Directions for this task → Scan the data below and pick out the lines containing the word "alone".
:: Given entries ::
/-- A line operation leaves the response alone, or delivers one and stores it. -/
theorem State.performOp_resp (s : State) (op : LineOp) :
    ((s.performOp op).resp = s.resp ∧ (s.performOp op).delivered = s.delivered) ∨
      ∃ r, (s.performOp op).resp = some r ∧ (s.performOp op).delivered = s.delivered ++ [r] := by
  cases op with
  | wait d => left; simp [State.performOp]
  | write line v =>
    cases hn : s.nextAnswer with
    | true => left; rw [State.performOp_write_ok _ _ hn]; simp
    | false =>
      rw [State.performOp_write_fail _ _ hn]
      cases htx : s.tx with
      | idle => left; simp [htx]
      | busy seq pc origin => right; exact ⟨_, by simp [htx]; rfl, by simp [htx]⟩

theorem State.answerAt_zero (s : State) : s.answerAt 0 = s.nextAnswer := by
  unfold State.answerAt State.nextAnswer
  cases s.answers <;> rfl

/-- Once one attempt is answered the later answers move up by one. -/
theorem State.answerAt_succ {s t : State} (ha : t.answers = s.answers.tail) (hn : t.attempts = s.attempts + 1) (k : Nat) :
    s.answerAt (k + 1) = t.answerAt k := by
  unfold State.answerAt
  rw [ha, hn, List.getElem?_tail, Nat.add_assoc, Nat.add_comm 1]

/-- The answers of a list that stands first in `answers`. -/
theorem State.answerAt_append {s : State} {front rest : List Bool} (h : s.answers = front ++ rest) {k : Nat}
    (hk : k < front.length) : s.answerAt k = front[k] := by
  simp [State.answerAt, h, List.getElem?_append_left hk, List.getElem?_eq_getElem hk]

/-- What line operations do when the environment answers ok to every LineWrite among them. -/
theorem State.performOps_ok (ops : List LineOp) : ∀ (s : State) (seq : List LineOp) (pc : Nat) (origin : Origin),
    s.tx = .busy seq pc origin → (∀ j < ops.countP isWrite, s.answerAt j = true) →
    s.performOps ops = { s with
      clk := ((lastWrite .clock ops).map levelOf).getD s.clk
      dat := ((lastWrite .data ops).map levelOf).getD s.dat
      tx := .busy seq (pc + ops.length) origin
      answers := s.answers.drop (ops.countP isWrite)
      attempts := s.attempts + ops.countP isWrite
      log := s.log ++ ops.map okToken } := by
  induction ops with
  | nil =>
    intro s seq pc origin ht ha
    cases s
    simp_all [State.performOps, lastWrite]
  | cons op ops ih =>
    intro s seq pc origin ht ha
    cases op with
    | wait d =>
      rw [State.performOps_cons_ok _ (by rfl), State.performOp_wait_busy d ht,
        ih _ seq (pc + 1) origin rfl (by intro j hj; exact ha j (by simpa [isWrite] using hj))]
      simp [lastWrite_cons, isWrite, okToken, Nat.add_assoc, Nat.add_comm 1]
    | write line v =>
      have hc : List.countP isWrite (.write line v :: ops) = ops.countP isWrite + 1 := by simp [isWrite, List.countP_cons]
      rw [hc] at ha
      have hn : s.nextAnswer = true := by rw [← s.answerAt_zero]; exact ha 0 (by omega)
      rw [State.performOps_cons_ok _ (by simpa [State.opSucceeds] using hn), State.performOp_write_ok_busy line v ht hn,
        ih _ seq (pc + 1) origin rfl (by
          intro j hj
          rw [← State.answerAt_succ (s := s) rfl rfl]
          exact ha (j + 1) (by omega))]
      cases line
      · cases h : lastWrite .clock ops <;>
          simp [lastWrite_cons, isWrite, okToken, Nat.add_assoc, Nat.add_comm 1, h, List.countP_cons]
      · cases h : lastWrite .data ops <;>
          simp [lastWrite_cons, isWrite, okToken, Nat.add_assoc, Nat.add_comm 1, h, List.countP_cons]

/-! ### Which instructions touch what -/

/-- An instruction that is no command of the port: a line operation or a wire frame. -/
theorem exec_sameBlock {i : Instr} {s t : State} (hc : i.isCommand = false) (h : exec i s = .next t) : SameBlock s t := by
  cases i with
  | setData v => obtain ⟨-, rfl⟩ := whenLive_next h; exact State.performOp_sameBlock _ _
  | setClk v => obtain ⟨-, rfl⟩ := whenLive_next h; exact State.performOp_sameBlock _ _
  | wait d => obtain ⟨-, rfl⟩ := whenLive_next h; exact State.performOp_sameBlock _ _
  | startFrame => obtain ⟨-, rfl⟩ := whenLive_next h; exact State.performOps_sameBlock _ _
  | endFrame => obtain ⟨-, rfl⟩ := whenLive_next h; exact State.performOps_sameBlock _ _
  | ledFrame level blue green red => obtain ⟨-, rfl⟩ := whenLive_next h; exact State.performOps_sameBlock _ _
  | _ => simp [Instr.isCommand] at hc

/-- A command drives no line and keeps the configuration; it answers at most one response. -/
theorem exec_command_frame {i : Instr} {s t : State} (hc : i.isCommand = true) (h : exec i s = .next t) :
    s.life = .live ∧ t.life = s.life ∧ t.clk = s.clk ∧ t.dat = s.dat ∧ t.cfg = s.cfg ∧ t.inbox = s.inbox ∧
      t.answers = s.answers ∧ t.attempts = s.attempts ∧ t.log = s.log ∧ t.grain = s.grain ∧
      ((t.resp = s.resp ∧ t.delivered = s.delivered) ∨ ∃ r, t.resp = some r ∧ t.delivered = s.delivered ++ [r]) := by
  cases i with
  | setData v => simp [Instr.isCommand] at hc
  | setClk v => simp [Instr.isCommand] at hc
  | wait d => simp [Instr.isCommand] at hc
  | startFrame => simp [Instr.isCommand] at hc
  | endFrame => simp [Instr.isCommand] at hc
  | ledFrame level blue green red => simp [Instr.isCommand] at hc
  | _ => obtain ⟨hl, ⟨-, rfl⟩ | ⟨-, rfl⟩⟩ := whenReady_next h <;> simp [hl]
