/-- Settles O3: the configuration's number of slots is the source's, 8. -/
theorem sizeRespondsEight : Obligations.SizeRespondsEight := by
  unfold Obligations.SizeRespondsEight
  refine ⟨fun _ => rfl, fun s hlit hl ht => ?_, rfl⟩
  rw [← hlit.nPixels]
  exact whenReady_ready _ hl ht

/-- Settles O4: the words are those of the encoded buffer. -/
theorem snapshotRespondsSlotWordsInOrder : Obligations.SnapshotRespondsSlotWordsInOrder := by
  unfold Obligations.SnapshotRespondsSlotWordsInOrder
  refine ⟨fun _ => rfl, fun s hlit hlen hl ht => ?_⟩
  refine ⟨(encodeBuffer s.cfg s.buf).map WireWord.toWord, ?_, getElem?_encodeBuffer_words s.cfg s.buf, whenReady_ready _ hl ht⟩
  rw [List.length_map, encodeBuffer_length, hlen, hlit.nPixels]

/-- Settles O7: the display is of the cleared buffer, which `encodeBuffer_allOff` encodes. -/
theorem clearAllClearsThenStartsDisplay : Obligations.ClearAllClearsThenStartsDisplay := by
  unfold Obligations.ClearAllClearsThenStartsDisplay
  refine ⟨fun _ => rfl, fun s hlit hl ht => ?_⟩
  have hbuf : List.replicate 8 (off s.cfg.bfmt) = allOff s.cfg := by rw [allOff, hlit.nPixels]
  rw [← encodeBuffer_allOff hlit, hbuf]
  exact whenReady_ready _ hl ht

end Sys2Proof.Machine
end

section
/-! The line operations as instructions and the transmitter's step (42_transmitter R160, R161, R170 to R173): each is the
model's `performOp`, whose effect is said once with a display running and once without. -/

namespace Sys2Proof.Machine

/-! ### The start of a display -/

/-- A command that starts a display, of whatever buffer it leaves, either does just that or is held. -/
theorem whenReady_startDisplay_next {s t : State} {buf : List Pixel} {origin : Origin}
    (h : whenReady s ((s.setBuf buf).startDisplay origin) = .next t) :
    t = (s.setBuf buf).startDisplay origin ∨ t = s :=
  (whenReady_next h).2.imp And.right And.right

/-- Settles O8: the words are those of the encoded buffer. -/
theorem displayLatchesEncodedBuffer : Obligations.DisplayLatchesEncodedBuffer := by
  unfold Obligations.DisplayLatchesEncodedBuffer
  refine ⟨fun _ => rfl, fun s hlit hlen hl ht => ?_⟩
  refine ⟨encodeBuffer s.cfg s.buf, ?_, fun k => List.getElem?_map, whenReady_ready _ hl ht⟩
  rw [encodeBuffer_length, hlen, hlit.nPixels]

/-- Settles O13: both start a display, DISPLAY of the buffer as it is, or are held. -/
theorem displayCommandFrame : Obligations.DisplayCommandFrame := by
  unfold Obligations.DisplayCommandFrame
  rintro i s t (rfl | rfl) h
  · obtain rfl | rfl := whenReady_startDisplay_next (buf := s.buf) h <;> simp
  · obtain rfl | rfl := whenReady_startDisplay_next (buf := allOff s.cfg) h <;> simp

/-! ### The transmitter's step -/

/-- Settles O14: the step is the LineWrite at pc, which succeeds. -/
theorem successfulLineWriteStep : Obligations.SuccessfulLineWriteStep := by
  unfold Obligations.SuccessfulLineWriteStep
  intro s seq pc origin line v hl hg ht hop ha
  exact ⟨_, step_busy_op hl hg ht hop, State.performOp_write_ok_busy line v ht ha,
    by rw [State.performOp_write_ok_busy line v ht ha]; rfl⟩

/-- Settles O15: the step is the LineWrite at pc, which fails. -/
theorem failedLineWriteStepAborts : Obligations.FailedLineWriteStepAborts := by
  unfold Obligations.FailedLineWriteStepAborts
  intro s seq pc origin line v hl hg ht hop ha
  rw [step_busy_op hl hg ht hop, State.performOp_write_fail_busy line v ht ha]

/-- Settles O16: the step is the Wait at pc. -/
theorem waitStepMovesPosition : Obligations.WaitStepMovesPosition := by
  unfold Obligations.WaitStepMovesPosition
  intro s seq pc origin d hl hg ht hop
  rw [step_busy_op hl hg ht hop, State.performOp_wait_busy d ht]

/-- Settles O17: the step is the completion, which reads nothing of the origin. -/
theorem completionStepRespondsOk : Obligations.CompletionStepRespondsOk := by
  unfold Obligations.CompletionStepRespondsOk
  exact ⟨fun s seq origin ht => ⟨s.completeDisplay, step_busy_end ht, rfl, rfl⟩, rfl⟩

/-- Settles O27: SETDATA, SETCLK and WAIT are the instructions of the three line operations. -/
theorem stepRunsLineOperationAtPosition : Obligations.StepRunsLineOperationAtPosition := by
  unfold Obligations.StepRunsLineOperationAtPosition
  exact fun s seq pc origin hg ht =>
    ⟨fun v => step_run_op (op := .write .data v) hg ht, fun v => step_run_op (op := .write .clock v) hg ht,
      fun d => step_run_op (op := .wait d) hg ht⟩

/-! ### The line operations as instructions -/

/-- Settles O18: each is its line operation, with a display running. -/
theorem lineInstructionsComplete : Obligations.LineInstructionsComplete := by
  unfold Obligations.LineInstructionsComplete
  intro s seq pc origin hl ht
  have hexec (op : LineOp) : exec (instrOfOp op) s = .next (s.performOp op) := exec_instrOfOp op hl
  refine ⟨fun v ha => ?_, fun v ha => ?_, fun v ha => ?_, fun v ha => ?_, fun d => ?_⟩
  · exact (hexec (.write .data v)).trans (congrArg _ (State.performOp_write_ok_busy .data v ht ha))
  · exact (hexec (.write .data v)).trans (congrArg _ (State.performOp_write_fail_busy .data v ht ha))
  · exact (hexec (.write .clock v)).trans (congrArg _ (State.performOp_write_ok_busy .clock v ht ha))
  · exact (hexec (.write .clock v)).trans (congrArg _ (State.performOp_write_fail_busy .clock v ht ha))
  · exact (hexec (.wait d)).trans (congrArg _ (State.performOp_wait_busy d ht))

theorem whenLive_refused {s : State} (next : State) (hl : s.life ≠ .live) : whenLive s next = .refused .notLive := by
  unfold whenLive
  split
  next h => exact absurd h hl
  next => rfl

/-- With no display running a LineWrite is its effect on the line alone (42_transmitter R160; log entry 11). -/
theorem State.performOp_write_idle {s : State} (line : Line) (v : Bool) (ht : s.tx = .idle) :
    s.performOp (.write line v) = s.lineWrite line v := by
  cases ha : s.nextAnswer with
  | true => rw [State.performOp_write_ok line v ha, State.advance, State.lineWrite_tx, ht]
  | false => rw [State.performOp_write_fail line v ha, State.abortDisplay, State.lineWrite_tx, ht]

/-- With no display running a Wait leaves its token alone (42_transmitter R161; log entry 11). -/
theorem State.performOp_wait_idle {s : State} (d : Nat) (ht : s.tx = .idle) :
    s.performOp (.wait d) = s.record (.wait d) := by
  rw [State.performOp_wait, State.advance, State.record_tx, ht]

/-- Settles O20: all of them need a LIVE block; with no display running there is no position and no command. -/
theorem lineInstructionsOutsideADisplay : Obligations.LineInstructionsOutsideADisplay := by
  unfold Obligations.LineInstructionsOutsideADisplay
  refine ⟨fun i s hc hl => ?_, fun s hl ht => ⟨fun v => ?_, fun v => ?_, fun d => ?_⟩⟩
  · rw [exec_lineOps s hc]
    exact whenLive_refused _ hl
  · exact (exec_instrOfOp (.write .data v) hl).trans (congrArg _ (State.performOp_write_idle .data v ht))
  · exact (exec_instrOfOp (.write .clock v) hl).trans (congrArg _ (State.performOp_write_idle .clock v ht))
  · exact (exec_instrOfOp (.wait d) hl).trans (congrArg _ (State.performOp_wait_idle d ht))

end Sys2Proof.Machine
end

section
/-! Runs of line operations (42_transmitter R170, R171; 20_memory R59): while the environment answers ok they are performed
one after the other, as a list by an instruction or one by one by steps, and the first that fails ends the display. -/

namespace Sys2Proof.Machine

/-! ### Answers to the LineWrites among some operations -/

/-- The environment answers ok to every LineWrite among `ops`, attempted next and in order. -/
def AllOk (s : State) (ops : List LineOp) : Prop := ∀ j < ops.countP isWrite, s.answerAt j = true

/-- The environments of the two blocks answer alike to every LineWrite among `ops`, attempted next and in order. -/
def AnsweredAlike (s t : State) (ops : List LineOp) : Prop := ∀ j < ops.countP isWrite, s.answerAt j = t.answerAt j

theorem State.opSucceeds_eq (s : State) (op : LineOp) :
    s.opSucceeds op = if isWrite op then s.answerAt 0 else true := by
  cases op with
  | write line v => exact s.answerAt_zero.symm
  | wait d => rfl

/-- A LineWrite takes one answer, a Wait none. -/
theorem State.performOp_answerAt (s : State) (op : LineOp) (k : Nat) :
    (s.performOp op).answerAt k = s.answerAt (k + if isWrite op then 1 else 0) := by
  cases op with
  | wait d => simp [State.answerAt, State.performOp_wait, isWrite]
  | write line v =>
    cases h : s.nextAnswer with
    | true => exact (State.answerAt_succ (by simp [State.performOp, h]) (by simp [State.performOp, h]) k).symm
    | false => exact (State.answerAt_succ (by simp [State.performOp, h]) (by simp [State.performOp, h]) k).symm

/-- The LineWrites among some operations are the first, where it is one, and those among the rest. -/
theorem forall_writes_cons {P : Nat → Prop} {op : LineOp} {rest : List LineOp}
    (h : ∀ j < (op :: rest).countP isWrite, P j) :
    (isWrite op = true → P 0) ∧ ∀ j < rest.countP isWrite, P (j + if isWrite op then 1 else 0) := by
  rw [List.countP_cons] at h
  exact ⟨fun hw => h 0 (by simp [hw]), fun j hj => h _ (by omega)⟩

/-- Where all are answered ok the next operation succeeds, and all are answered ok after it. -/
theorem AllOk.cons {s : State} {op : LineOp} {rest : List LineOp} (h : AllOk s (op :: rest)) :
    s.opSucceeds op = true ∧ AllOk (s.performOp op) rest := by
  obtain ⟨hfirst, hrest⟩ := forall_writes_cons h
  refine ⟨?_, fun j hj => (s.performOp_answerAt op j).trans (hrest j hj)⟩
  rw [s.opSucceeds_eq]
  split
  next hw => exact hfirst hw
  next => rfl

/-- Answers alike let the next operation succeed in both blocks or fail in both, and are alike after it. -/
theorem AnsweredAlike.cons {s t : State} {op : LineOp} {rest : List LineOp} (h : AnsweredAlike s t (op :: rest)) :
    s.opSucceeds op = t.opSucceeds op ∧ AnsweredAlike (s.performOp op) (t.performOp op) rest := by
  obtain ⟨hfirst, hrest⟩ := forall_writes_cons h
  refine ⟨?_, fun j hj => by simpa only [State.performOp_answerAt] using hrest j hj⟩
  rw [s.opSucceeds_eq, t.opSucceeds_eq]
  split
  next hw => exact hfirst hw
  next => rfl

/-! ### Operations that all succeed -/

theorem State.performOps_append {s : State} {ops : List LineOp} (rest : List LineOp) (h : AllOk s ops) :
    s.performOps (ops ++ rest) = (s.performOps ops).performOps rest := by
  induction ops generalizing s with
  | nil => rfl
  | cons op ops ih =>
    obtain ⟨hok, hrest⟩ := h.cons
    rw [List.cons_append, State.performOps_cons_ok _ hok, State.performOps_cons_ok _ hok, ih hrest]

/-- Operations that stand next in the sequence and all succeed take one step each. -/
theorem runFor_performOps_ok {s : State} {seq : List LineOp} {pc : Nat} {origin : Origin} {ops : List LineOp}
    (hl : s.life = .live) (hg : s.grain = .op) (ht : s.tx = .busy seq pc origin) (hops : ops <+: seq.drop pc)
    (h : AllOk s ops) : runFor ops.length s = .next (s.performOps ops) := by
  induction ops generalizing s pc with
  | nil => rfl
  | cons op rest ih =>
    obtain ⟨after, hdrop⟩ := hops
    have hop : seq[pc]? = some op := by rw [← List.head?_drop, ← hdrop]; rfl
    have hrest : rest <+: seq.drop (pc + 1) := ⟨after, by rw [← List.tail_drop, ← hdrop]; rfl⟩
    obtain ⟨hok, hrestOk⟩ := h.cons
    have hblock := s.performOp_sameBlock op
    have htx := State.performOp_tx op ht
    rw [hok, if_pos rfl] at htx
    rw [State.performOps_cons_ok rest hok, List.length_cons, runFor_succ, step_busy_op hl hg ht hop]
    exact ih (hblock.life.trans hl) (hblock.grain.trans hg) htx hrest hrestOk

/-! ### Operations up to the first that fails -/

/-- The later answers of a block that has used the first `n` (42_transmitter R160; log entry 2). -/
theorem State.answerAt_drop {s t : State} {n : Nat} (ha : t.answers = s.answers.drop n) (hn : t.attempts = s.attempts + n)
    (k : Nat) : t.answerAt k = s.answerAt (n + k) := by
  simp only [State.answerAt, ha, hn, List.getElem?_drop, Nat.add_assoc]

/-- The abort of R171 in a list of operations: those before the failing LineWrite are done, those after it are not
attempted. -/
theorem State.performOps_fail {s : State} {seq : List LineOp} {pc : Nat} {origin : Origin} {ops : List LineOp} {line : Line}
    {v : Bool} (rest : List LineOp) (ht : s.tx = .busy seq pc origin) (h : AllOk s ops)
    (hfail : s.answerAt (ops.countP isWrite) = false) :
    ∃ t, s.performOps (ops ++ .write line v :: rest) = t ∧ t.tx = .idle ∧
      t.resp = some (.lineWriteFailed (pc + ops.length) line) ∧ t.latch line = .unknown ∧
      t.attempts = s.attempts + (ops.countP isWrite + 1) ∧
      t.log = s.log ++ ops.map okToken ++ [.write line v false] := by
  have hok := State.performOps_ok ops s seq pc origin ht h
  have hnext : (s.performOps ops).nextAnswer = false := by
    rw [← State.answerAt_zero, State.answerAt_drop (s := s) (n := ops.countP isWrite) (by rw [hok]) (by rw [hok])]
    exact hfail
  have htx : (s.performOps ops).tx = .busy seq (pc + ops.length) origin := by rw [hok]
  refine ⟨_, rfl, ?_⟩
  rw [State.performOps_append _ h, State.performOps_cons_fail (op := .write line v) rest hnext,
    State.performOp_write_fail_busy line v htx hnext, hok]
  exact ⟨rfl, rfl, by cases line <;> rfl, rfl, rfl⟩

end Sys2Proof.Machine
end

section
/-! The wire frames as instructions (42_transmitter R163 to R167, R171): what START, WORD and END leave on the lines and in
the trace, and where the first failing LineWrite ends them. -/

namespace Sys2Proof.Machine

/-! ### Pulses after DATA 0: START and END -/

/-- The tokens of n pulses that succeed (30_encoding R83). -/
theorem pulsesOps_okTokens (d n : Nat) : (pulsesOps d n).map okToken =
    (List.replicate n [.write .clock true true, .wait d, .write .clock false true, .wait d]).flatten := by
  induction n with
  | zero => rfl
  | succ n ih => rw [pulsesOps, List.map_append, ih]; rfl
:::
Finished exercise →
/-- A line operation leaves the response alone, or delivers one and stores it. -/
/-- With no display running a LineWrite is its effect on the line alone (42_transmitter R160; log entry 11). -/
/-- With no display running a Wait leaves its token alone (42_transmitter R161; log entry 11). -/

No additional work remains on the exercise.